Every year, I patiently anticipate the month of Ramadan, my favorite month of the year. For my non-Muslim friends wondering what Ramadan is, Ramadan is like Thanksgiving and Christmas, but more like 30 days of Christmas. Everyday, during the month of Ramadan about 1.6 billion Muslims around the world spend their daylight hours fasting. From sunrise to sunset, from dawn to dusk, we abstain from food, water, any sort of beverage, and other physical needs.
During the month of Ramadan, Muslims often donate to charities and feed the hungry. Fasting is intended to remind us of the suffering of those less fortunate. However, the month of Ramadan is not about suffering, it’s a month filled with gratitude, forgiveness, compassion and countless blessings. It’s about something so much greater than I could describe or put into words. Just imagine 1.6 billion people around the world united for one cause ,imagine everyone in your hemisphere breaking their fast at the exact same moment, regardless of their location . Ramadan is about oneness and unity.
Fasting isn’t just a disconnection between the human body and food, it’s about the purification of your soul, it’s about building a connection between you and your spirit and ultimately God, a connection so strong that you feel an outer body experience. The best way I could describe it, as though your soul is being nourished and cleansed while your stomach is on empty. You are preventing your mind from becoming a slave to your desires. Everyday you awake, as though you are a newborn, forgiven of your sins and shortcomings.

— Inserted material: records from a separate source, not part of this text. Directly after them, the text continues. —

-- ==== Sys2Proof/Laws/Counters.lean ====
section
/-!
SUPPORT. Counting changes the performance counters, the records of rate limits, and the signals that wait, and nothing
else of the chip.
-/

namespace Sys2Proof.Machine

/-- What counting may change is left out. -/
def Chip.uncounted (c : Chip) : Chip := { c with signals := [], limits := [], perf := {} }

theorem raiseLimitedOwn_uncounted (c : Chip) (owner code unit window k i : Nat) (data : List U32) :
    (raiseLimitedOwn c owner code unit window k i data).uncounted = c.uncounted := by
  unfold raiseLimitedOwn
  lift_lets
  intro l first n now due
  clear_value due
  cases due <;> rfl

theorem addCounter_uncounted (k : Nat) (c : Chip) (slot idx n : Nat) :
    (addCounter k c slot idx n).uncounted = c.uncounted := by
  induction k generalizing c idx n with
  | zero => rfl
  | succ k ih =>
    unfold addCounter; dsimp only
    split
    · rfl
    · split
      · exact ih _ _ _
      · exact raiseLimitedOwn_uncounted _ _ _ _ _ _ _ _

theorem count_uncounted (c : Chip) (slot event n : Nat) : (count c slot event n).uncounted = c.uncounted := by
  unfold count
  split
  · rfl
  · refine foldl_keeps Chip.uncounted _ (fun a b => ?_) _ _
    split
    · exact addCounter_uncounted _ _ _ _ _
    · rfl

/-- Reads of words change the counters of reads only. -/
theorem countReads_uncounted (c : Chip) (l : List Place) (k : Bool) :
    { (countReads c l k).uncounted with poisonReads := 0, unwrittenReads := 0 } =
    { c.uncounted with poisonReads := 0, unwrittenReads := 0 } := by
  unfold countReads
  dsimp only
  rw [foldl_keeps Chip.uncounted _ (fun _ _ => count_uncounted _ _ _ _),
    foldl_keeps Chip.uncounted _ (fun _ _ => count_uncounted _ _ _ _)]
  rfl

/-- What counting leaves of the chip. -/
theorem field_of_uncounted {α : Type} {c d : Chip} (f : Chip → α) (hf : ∀ x : Chip, f x.uncounted = f x)
    (h : d.uncounted = c.uncounted) : f d = f c := by rw [← hf d, ← hf c, h]
@[simp] theorem count_time (c : Chip) (slot event n : Nat) : (count c slot event n).time = c.time :=
  field_of_uncounted Chip.time (fun _ => rfl) (count_uncounted c slot event n)
@[simp] theorem count_start (c : Chip) (slot event n : Nat) : (count c slot event n).start = c.start :=
  field_of_uncounted Chip.start (fun _ => rfl) (count_uncounted c slot event n)
@[simp] theorem count_cfg (c : Chip) (slot event n : Nat) : (count c slot event n).cfg = c.cfg :=
  field_of_uncounted Chip.cfg (fun _ => rfl) (count_uncounted c slot event n)
@[simp] theorem count_cci (c : Chip) (slot event n : Nat) : (count c slot event n).cci = c.cci :=
  field_of_uncounted Chip.cci (fun _ => rfl) (count_uncounted c slot event n)
@[simp] theorem count_eth (c : Chip) (slot event n : Nat) : (count c slot event n).eth = c.eth :=
  field_of_uncounted Chip.eth (fun _ => rfl) (count_uncounted c slot event n)
@[simp] theorem count_streams (c : Chip) (slot event n : Nat) : (count c slot event n).streams = c.streams :=
  field_of_uncounted Chip.streams (fun _ => rfl) (count_uncounted c slot event n)
@[simp] theorem count_decs (c : Chip) (slot event n : Nat) : (count c slot event n).decs = c.decs :=
  field_of_uncounted Chip.decs (fun _ => rfl) (count_uncounted c slot event n)
@[simp] theorem count_store (c : Chip) (slot event n : Nat) : (count c slot event n).store = c.store :=
  field_of_uncounted Chip.store (fun _ => rfl) (count_uncounted c slot event n)
@[simp] theorem count_tables (c : Chip) (slot event n : Nat) : (count c slot event n).tables = c.tables :=
  field_of_uncounted Chip.tables (fun _ => rfl) (count_uncounted c slot event n)
@[simp] theorem count_ports (c : Chip) (slot event n : Nat) : (count c slot event n).ports = c.ports :=
  field_of_uncounted Chip.ports (fun _ => rfl) (count_uncounted c slot event n)
@[simp] theorem count_regions (c : Chip) (slot event n : Nat) : (count c slot event n).regions = c.regions :=
  field_of_uncounted Chip.regions (fun _ => rfl) (count_uncounted c slot event n)
@[simp] theorem count_layers (c : Chip) (slot event n : Nat) : (count c slot event n).layers = c.layers :=
  field_of_uncounted Chip.layers (fun _ => rfl) (count_uncounted c slot event n)
@[simp] theorem count_surfs (c : Chip) (slot event n : Nat) : (count c slot event n).surfs = c.surfs :=
  field_of_uncounted Chip.surfs (fun _ => rfl) (count_uncounted c slot event n)
@[simp] theorem count_mems (c : Chip) (slot event n : Nat) : (count c slot event n).mems = c.mems :=
  field_of_uncounted Chip.mems (fun _ => rfl) (count_uncounted c slot event n)
@[simp] theorem count_areas (c : Chip) (slot event n : Nat) : (count c slot event n).areas = c.areas :=
  field_of_uncounted Chip.areas (fun _ => rfl) (count_uncounted c slot event n)
@[simp] theorem count_mcs (c : Chip) (slot event n : Nat) : (count c slot event n).mcs = c.mcs :=
  field_of_uncounted Chip.mcs (fun _ => rfl) (count_uncounted c slot event n)
@[simp] theorem count_banks (c : Chip) (slot event n : Nat) : (count c slot event n).banks = c.banks :=
  field_of_uncounted Chip.banks (fun _ => rfl) (count_uncounted c slot event n)
@[simp] theorem count_written (c : Chip) (slot event n : Nat) : (count c slot event n).written = c.written :=
  field_of_uncounted Chip.written (fun _ => rfl) (count_uncounted c slot event n)
@[simp] theorem count_poison (c : Chip) (slot event n : Nat) : (count c slot event n).poison = c.poison :=
  field_of_uncounted Chip.poison (fun _ => rfl) (count_uncounted c slot event n)
@[simp] theorem count_ram (c : Chip) (slot event n : Nat) : (count c slot event n).ram = c.ram :=
  field_of_uncounted Chip.ram (fun _ => rfl) (count_uncounted c slot event n)
@[simp] theorem count_movers (c : Chip) (slot event n : Nat) : (count c slot event n).movers = c.movers :=
  field_of_uncounted Chip.movers (fun _ => rfl) (count_uncounted c slot event n)
@[simp] theorem count_laneUi (c : Chip) (slot event n : Nat) : (count c slot event n).laneUi = c.laneUi :=
  field_of_uncounted Chip.laneUi (fun _ => rfl) (count_uncounted c slot event n)
@[simp] theorem count_lanes (c : Chip) (slot event n : Nat) : (count c slot event n).lanes = c.lanes :=
  field_of_uncounted Chip.lanes (fun _ => rfl) (count_uncounted c slot event n)
@[simp] theorem count_quads (c : Chip) (slot event n : Nat) : (count c slot event n).quads = c.quads :=
  field_of_uncounted Chip.quads (fun _ => rfl) (count_uncounted c slot event n)
@[simp] theorem count_drivers (c : Chip) (slot event n : Nat) : (count c slot event n).drivers = c.drivers :=
  field_of_uncounted Chip.drivers (fun _ => rfl) (count_uncounted c slot event n)
@[simp] theorem count_power (c : Chip) (slot event n : Nat) : (count c slot event n).power = c.power :=
  field_of_uncounted Chip.power (fun _ => rfl) (count_uncounted c slot event n)
@[simp] theorem count_faults (c : Chip) (slot event n : Nat) : (count c slot event n).faults = c.faults :=
  field_of_uncounted Chip.faults (fun _ => rfl) (count_uncounted c slot event n)
@[simp] theorem count_cal (c : Chip) (slot event n : Nat) : (count c slot event n).cal = c.cal :=
  field_of_uncounted Chip.cal (fun _ => rfl) (count_uncounted c slot event n)
@[simp] theorem count_out (c : Chip) (slot event n : Nat) : (count c slot event n).out = c.out :=
  field_of_uncounted Chip.out (fun _ => rfl) (count_uncounted c slot event n)
@[simp] theorem count_free (c : Chip) (slot event n : Nat) : (count c slot event n).free = c.free :=
  field_of_uncounted Chip.free (fun _ => rfl) (count_uncounted c slot event n)

end Sys2Proof.Machine
end

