-- ==== Sys2Proof/Laws/State.lean ====
section
/-!
SUPPORT. What each basic update of the chip does to each of its fields: one equation for each update and field.
-/

namespace Sys2Proof.Machine

section
variable (c : Chip)

/-! ### `updPort` -/

@[simp] theorem updPort_time (p : Nat) (f : Port → Port) : (updPort c p f).time = c.time := rfl
@[simp] theorem updPort_start (p : Nat) (f : Port → Port) : (updPort c p f).start = c.start := rfl
@[simp] theorem updPort_shadow (p : Nat) (f : Port → Port) : (updPort c p f).shadow = c.shadow := rfl
@[simp] theorem updPort_flash (p : Nat) (f : Port → Port) : (updPort c p f).flash = c.flash := rfl
@[simp] theorem updPort_cfg (p : Nat) (f : Port → Port) : (updPort c p f).cfg = c.cfg := rfl
@[simp] theorem updPort_sm (p : Nat) (f : Port → Port) : (updPort c p f).sm = c.sm := rfl
@[simp] theorem updPort_sysReady (p : Nat) (f : Port → Port) : (updPort c p f).sysReady = c.sysReady := rfl
@[simp] theorem updPort_porLow (p : Nat) (f : Port → Port) : (updPort c p f).porLow = c.porLow := rfl
@[simp] theorem updPort_pcie (p : Nat) (f : Port → Port) : (updPort c p f).pcie = c.pcie := rfl
@[simp] theorem updPort_cci (p : Nat) (f : Port → Port) : (updPort c p f).cci = c.cci := rfl
@[simp] theorem updPort_limits (p : Nat) (f : Port → Port) : (updPort c p f).limits = c.limits := rfl
@[simp] theorem updPort_eth (p : Nat) (f : Port → Port) : (updPort c p f).eth = c.eth := rfl
@[simp] theorem updPort_streams (p : Nat) (f : Port → Port) : (updPort c p f).streams = c.streams := rfl
@[simp] theorem updPort_decs (p : Nat) (f : Port → Port) : (updPort c p f).decs = c.decs := rfl
@[simp] theorem updPort_store (p : Nat) (f : Port → Port) : (updPort c p f).store = c.store := rfl
@[simp] theorem updPort_tables (p : Nat) (f : Port → Port) : (updPort c p f).tables = c.tables := rfl
@[simp] theorem updPort_tableGen (p : Nat) (f : Port → Port) : (updPort c p f).tableGen = c.tableGen := rfl
@[simp] theorem updPort_ports (p : Nat) (f : Port → Port) : (updPort c p f).ports = upd c.ports p f := rfl
@[simp] theorem updPort_regions (p : Nat) (f : Port → Port) : (updPort c p f).regions = c.regions := rfl
@[simp] theorem updPort_layers (p : Nat) (f : Port → Port) : (updPort c p f).layers = c.layers := rfl
@[simp] theorem updPort_surfs (p : Nat) (f : Port → Port) : (updPort c p f).surfs = c.surfs := rfl
@[simp] theorem updPort_mems (p : Nat) (f : Port → Port) : (updPort c p f).mems = c.mems := rfl
@[simp] theorem updPort_areas (p : Nat) (f : Port → Port) : (updPort c p f).areas = c.areas := rfl
@[simp] theorem updPort_mcs (p : Nat) (f : Port → Port) : (updPort c p f).mcs = c.mcs := rfl
@[simp] theorem updPort_banks (p : Nat) (f : Port → Port) : (updPort c p f).banks = c.banks := rfl
@[simp] theorem updPort_written (p : Nat) (f : Port → Port) : (updPort c p f).written = c.written := rfl
@[simp] theorem updPort_poison (p : Nat) (f : Port → Port) : (updPort c p f).poison = c.poison := rfl
@[simp] theorem updPort_crcBad (p : Nat) (f : Port → Port) : (updPort c p f).crcBad = c.crcBad := rfl
@[simp] theorem updPort_repairs (p : Nat) (f : Port → Port) : (updPort c p f).repairs = c.repairs := rfl
@[simp] theorem updPort_ram (p : Nat) (f : Port → Port) : (updPort c p f).ram = c.ram := rfl
@[simp] theorem updPort_poisonReads (p : Nat) (f : Port → Port) : (updPort c p f).poisonReads = c.poisonReads := rfl
@[simp] theorem updPort_unwrittenReads (p : Nat) (f : Port → Port) : (updPort c p f).unwrittenReads = c.unwrittenReads := rfl
@[simp] theorem updPort_linearMcs (p : Nat) (f : Port → Port) : (updPort c p f).linearMcs = c.linearMcs := rfl
@[simp] theorem updPort_movers (p : Nat) (f : Port → Port) : (updPort c p f).movers = c.movers := rfl
@[simp] theorem updPort_workRate (p : Nat) (f : Port → Port) : (updPort c p f).workRate = c.workRate := rfl
@[simp] theorem updPort_moverOut (p : Nat) (f : Port → Port) : (updPort c p f).moverOut = c.moverOut := rfl
@[simp] theorem updPort_laneUi (p : Nat) (f : Port → Port) : (updPort c p f).laneUi = c.laneUi := rfl
@[simp] theorem updPort_lanes (p : Nat) (f : Port → Port) : (updPort c p f).lanes = c.lanes := rfl
@[simp] theorem updPort_quads (p : Nat) (f : Port → Port) : (updPort c p f).quads = c.quads := rfl
@[simp] theorem updPort_drivers (p : Nat) (f : Port → Port) : (updPort c p f).drivers = c.drivers := rfl
@[simp] theorem updPort_power (p : Nat) (f : Port → Port) : (updPort c p f).power = c.power := rfl
@[simp] theorem updPort_faults (p : Nat) (f : Port → Port) : (updPort c p f).faults = c.faults := rfl
@[simp] theorem updPort_cal (p : Nat) (f : Port → Port) : (updPort c p f).cal = c.cal := rfl
@[simp] theorem updPort_perf (p : Nat) (f : Port → Port) : (updPort c p f).perf = c.perf := rfl
@[simp] theorem updPort_thermal (p : Nat) (f : Port → Port) : (updPort c p f).thermal = c.thermal := rfl
@[simp] theorem updPort_out (p : Nat) (f : Port → Port) : (updPort c p f).out = c.out := rfl
@[simp] theorem updPort_signals (p : Nat) (f : Port → Port) : (updPort c p f).signals = c.signals := rfl
@[simp] theorem updPort_free (p : Nat) (f : Port → Port) : (updPort c p f).free = c.free := rfl

/-! ### `updStream` -/

@[simp] theorem updStream_time (i : Nat) (f : Stream → Stream) : (updStream c i f).time = c.time := rfl
@[simp] theorem updStream_start (i : Nat) (f : Stream → Stream) : (updStream c i f).start = c.start := rfl
@[simp] theorem updStream_shadow (i : Nat) (f : Stream → Stream) : (updStream c i f).shadow = c.shadow := rfl
@[simp] theorem updStream_flash (i : Nat) (f : Stream → Stream) : (updStream c i f).flash = c.flash := rfl
@[simp] theorem updStream_cfg (i : Nat) (f : Stream → Stream) : (updStream c i f).cfg = c.cfg := rfl
@[simp] theorem updStream_sm (i : Nat) (f : Stream → Stream) : (updStream c i f).sm = c.sm := rfl
@[simp] theorem updStream_sysReady (i : Nat) (f : Stream → Stream) : (updStream c i f).sysReady = c.sysReady := rfl
@[simp] theorem updStream_porLow (i : Nat) (f : Stream → Stream) : (updStream c i f).porLow = c.porLow := rfl
@[simp] theorem updStream_pcie (i : Nat) (f : Stream → Stream) : (updStream c i f).pcie = c.pcie := rfl
@[simp] theorem updStream_cci (i : Nat) (f : Stream → Stream) : (updStream c i f).cci = c.cci := rfl
@[simp] theorem updStream_limits (i : Nat) (f : Stream → Stream) : (updStream c i f).limits = c.limits := rfl
@[simp] theorem updStream_eth (i : Nat) (f : Stream → Stream) : (updStream c i f).eth = c.eth := rfl
@[simp] theorem updStream_streams (i : Nat) (f : Stream → Stream) : (updStream c i f).streams = upd c.streams i f := rfl
@[simp] theorem updStream_decs (i : Nat) (f : Stream → Stream) : (updStream c i f).decs = c.decs := rfl
@[simp] theorem updStream_store (i : Nat) (f : Stream → Stream) : (updStream c i f).store = c.store := rfl
@[simp] theorem updStream_tables (i : Nat) (f : Stream → Stream) : (updStream c i f).tables = c.tables := rfl
@[simp] theorem updStream_tableGen (i : Nat) (f : Stream → Stream) : (updStream c i f).tableGen = c.tableGen := rfl
@[simp] theorem updStream_ports (i : Nat) (f : Stream → Stream) : (updStream c i f).ports = c.ports := rfl
@[simp] theorem updStream_regions (i : Nat) (f : Stream → Stream) : (updStream c i f).regions = c.regions := rfl
@[simp] theorem updStream_layers (i : Nat) (f : Stream → Stream) : (updStream c i f).layers = c.layers := rfl
@[simp] theorem updStream_surfs (i : Nat) (f : Stream → Stream) : (updStream c i f).surfs = c.surfs := rfl
@[simp] theorem updStream_mems (i : Nat) (f : Stream → Stream) : (updStream c i f).mems = c.mems := rfl
@[simp] theorem updStream_areas (i : Nat) (f : Stream → Stream) : (updStream c i f).areas = c.areas := rfl
@[simp] theorem updStream_mcs (i : Nat) (f : Stream → Stream) : (updStream c i f).mcs = c.mcs := rfl
@[simp] theorem updStream_banks (i : Nat) (f : Stream → Stream) : (updStream c i f).banks = c.banks := rfl
@[simp] theorem updStream_written (i : Nat) (f : Stream → Stream) : (updStream c i f).written = c.written := rfl
@[simp] theorem updStream_poison (i : Nat) (f : Stream → Stream) : (updStream c i f).poison = c.poison := rfl
@[simp] theorem updStream_crcBad (i : Nat) (f : Stream → Stream) : (updStream c i f).crcBad = c.crcBad := rfl
@[simp] theorem updStream_repairs (i : Nat) (f : Stream → Stream) : (updStream c i f).repairs = c.repairs := rfl
@[simp] theorem updStream_ram (i : Nat) (f : Stream → Stream) : (updStream c i f).ram = c.ram := rfl
@[simp] theorem updStream_poisonReads (i : Nat) (f : Stream → Stream) : (updStream c i f).poisonReads = c.poisonReads := rfl
@[simp] theorem updStream_unwrittenReads (i : Nat) (f : Stream → Stream) : (updStream c i f).unwrittenReads = c.unwrittenReads := rfl
@[simp] theorem updStream_linearMcs (i : Nat) (f : Stream → Stream) : (updStream c i f).linearMcs = c.linearMcs := rfl
@[simp] theorem updStream_movers (i : Nat) (f : Stream → Stream) : (updStream c i f).movers = c.movers := rfl
@[simp] theorem updStream_workRate (i : Nat) (f : Stream → Stream) : (updStream c i f).workRate = c.workRate := rfl
@[simp] theorem updStream_moverOut (i : Nat) (f : Stream → Stream) : (updStream c i f).moverOut = c.moverOut := rfl
@[simp] theorem updStream_laneUi (i : Nat) (f : Stream → Stream) : (updStream c i f).laneUi = c.laneUi := rfl
@[simp] theorem updStream_lanes (i : Nat) (f : Stream → Stream) : (updStream c i f).lanes = c.lanes := rfl
@[simp] theorem updStream_quads (i : Nat) (f : Stream → Stream) : (updStream c i f).quads = c.quads := rfl
@[simp] theorem updStream_drivers (i : Nat) (f : Stream → Stream) : (updStream c i f).drivers = c.drivers := rfl
@[simp] theorem updStream_power (i : Nat) (f : Stream → Stream) : (updStream c i f).power = c.power := rfl
@[simp] theorem updStream_faults (i : Nat) (f : Stream → Stream) : (updStream c i f).faults = c.faults := rfl
@[simp] theorem updStream_cal (i : Nat) (f : Stream → Stream) : (updStream c i f).cal = c.cal := rfl
@[simp] theorem updStream_perf (i : Nat) (f : Stream → Stream) : (updStream c i f).perf = c.perf := rfl
@[simp] theorem updStream_thermal (i : Nat) (f : Stream → Stream) : (updStream c i f).thermal = c.thermal := rfl
@[simp] theorem updStream_out (i : Nat) (f : Stream → Stream) : (updStream c i f).out = c.out := rfl
@[simp] theorem updStream_signals (i : Nat) (f : Stream → Stream) : (updStream c i f).signals = c.signals := rfl
@[simp] theorem updStream_free (i : Nat) (f : Stream → Stream) : (updStream c i f).free = c.free := rfl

Ramadan is much more than not eating and drinking, it’s about self-sacrifice, it’s about strengthening your relationship with your creator, it’s about cleansing in every way possible, it’s about mending relations, asking for forgiveness, it’s about restraining from bad thoughts or words, it’s about detaching from worldly pleasures, it’s about reflection.
This year Ramadan fell in the middle of the year, despite the heat and the long hours of fasting, I’m glad that Ramadan started in June, since June is the half way mark till the end of the year. The month of Ramadan is a good way to slow us down in our tracks and let us reflect on what we have done since the beginning of the year and to prepare for what’s ahead of us. It’s a time where we can re-evaluate our lives, a time for peace and spiritual rejuvenation.
I urge my non-Muslim friends to partake in one day of fasting. Trust me, it will be an experience you won’t forget, whatever religion you follow, just try it out for a day, and if you want to break your fast with some company you’re always welcome to come to my house. My door is always open.
For my Muslim friends, please reach out to anyone who’s spending Ramadan without their family, or anyone who wants to know about the culture of Ramadan, invite them over for iftar. Inviting someone during the month of Ramadan is one of the noblest deeds.
I wish you all a peaceful, spiritual, enlightening, enriching experience during Ramadan. Ramadan Kareem!!!